• What is needed:
Could you print only the lines from the one containing "with k ticks less. -/" through the end of the listing below, unchanged?

• Supplied information:
-- ==== Sys2Proof/Machine/Ops.lean ====
section
/-! DEFINITION. The named operations that every block uses: updates of one record, the filing of notices
(R160 to R162), and the running of part time. -/

namespace Sys2Proof.Machine

/-! ## Updates of one record -/

def setChannel (n : ChanId) (c : Channel) (s : State) : State := { s with channels := s.channels.set n c }

def setWatch (i : Fin 8) (w : Watch) (s : State) : State := { s with watches := s.watches.set i w }

def setComp (i : CompId) (c : Compressor) (s : State) : State :=
  { s with seq := { s.seq with comps := s.seq.comps.set i c } }

def setPort (p : PortId) (q : Port) (s : State) : State := { s with ports := s.ports.set p q }

def modCover (f : Cover → Cover) (s : State) : State := { s with cover := f s.cover }

def modSeq (f : Sequencer → Sequencer) (s : State) : State := { s with seq := f s.seq }

def modLight (f : Lighting → Lighting) (s : State) : State := { s with light := f s.light }

def modAlloc (f : Allocator → Allocator) (s : State) : State := { s with alloc := f s.alloc }

/-! ## Notices (chapter 9) -/

/-- R161: the filter is enabled, the codes are equal and the subject condition is ANY or equal. -/
def filterMatches (f : Filter) (n : Notice) : Bool :=
  f.code.toNat != 0 && f.code.toNat == eventCode n.code && (f.subject == 0xFFFF || f.subject.toNat == n.subject)

/-- R162: join the queue at the newest end; a full queue first drops its oldest record. -/
def enqueue (n : Notice) (q : NoticeStore) : NoticeStore :=
  if 8 ≤ q.queue.length then
    { q with queue := q.queue.tail ++ [n], drops := if q.drops < 255 then q.drops + 1 else q.drops }
  else { q with queue := q.queue ++ [n] }

/-- R161: the filing of one notice at one port. -/
def fileNotice (n : Notice) (q : NoticeStore) : NoticeStore :=
  if filterMatches q.filter1 n || filterMatches q.filter2 n then
    match q.slot with
    | none => { q with slot := some n }
    | some _ => enqueue n q
  else if q.acceptance.getLsbD (eventCode n.code) then enqueue n q
  else q

/-- R160: post a notice, filed at each of the three ports, stamped with the part time. -/
def post (code : Code) (subject : Nat) (value : Int) (s : State) : State :=
  let n : Notice := ⟨code, subject, BitVec.ofInt 16 value, s.pt, s.tick⟩
  { s with ports := s.ports.map fun q => { q with notices := fileNotice n q.notices } }

/-! ## Part time -/

/-- A running timer with k ticks less; at 0 it is due. -/
def ageTimer (k : Nat) (t : Option Nat) : Option Nat := t.map (· - k)

/-- The periods with k ticks less. -/
def ageTimers (k : Nat) (t : Timers) : Timers :=
  { sample := t.sample - k, fade := t.fade - k, scan := t.scan - k, water := t.water - k,
    sequencer := t.sequencer - k, cvp := t.cvp - k, pass := t.pass - k, compute := t.compute - k }

/-- Part time runs on by k ticks of 10 ms (section 1.6.3 of spec/00_scope.md): the tick counts 0 to 99, PT counts
seconds, and every running timer has k ticks less. -/
def elapse (k : Nat) (s : State) : State :=
  if k = 0 then s else
  { s with
    pt := s.pt + BitVec.ofNat 32 ((s.tick + k) / Config.ticksPerSecond)
    tick := (s.tick + k) % Config.ticksPerSecond
    timers := ageTimers k s.timers
    search := s.search.map fun r => { r with stepLeft := r.stepLeft - k }
    seq := { s.seq with
      comps := s.seq.comps.map fun c =>
        { c with offTimer := ageTimer k c.offTimer, onTimer := ageTimer k c.onTimer }
      lossTimer := ageTimer k s.seq.lossTimer
      failTimer := ageTimer k s.seq.failTimer
      interlockTicks := if s.seq.interlock.active then s.seq.interlockTicks + k else s.seq.interlockTicks }
    ports := s.ports.map fun q => { q with silenceTimer := ageTimer k q.silenceTimer }
    store := { s.store with left := s.store.left - k } }

/-! ## Answers of an owner -/

/-- What an owner answers to a request: the result, and the payload of a taken one (R151). -/
structure Answer where
  result : Result
  payload : List Byte
  deriving DecidableEq, Repr

/-- An answer with no payload. -/
def answer (r : Result) : Answer := ⟨r, []⟩

/-- A request refused: nothing changes (R151). -/
def refuse (r : Result) (s : State) : State × Answer := (s, answer r)

end Sys2Proof.Machine
end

• Task result:
/-- The periods with k ticks less. -/
def ageTimers (k : Nat) (t : Timers) : Timers :=
  { sample := t.sample - k, fade := t.fade - k, scan := t.scan - k, water := t.water - k,
    sequencer := t.sequencer - k, cvp := t.cvp - k, pass := t.pass - k, compute := t.compute - k }

/-- Part time runs on by k ticks of 10 ms (section 1.6.3 of spec/00_scope.md): the tick counts 0 to 99, PT counts
seconds, and every running timer has k ticks less. -/
def elapse (k : Nat) (s : State) : State :=
  if k = 0 then s else
  { s with
    pt := s.pt + BitVec.ofNat 32 ((s.tick + k) / Config.ticksPerSecond)
    tick := (s.tick + k) % Config.ticksPerSecond
    timers := ageTimers k s.timers
    search := s.search.map fun r => { r with stepLeft := r.stepLeft - k }
    seq := { s.seq with
      comps := s.seq.comps.map fun c =>
        { c with offTimer := ageTimer k c.offTimer, onTimer := ageTimer k c.onTimer }
      lossTimer := ageTimer k s.seq.lossTimer
      failTimer := ageTimer k s.seq.failTimer
      interlockTicks := if s.seq.interlock.active then s.seq.interlockTicks + k else s.seq.interlockTicks }
    ports := s.ports.map fun q => { q with silenceTimer := ageTimer k q.silenceTimer }
    store := { s.store with left := s.store.left - k } }

/-! ## Answers of an owner -/

/-- What an owner answers to a request: the result, and the payload of a taken one (R151). -/
structure Answer where
  result : Result
  payload : List Byte
  deriving DecidableEq, Repr

/-- An answer with no payload. -/
def answer (r : Result) : Answer := ⟨r, []⟩

/-- A request refused: nothing changes (R151). -/
def refuse (r : Result) (s : State) : State × Answer := (s, answer r)

end Sys2Proof.Machine
end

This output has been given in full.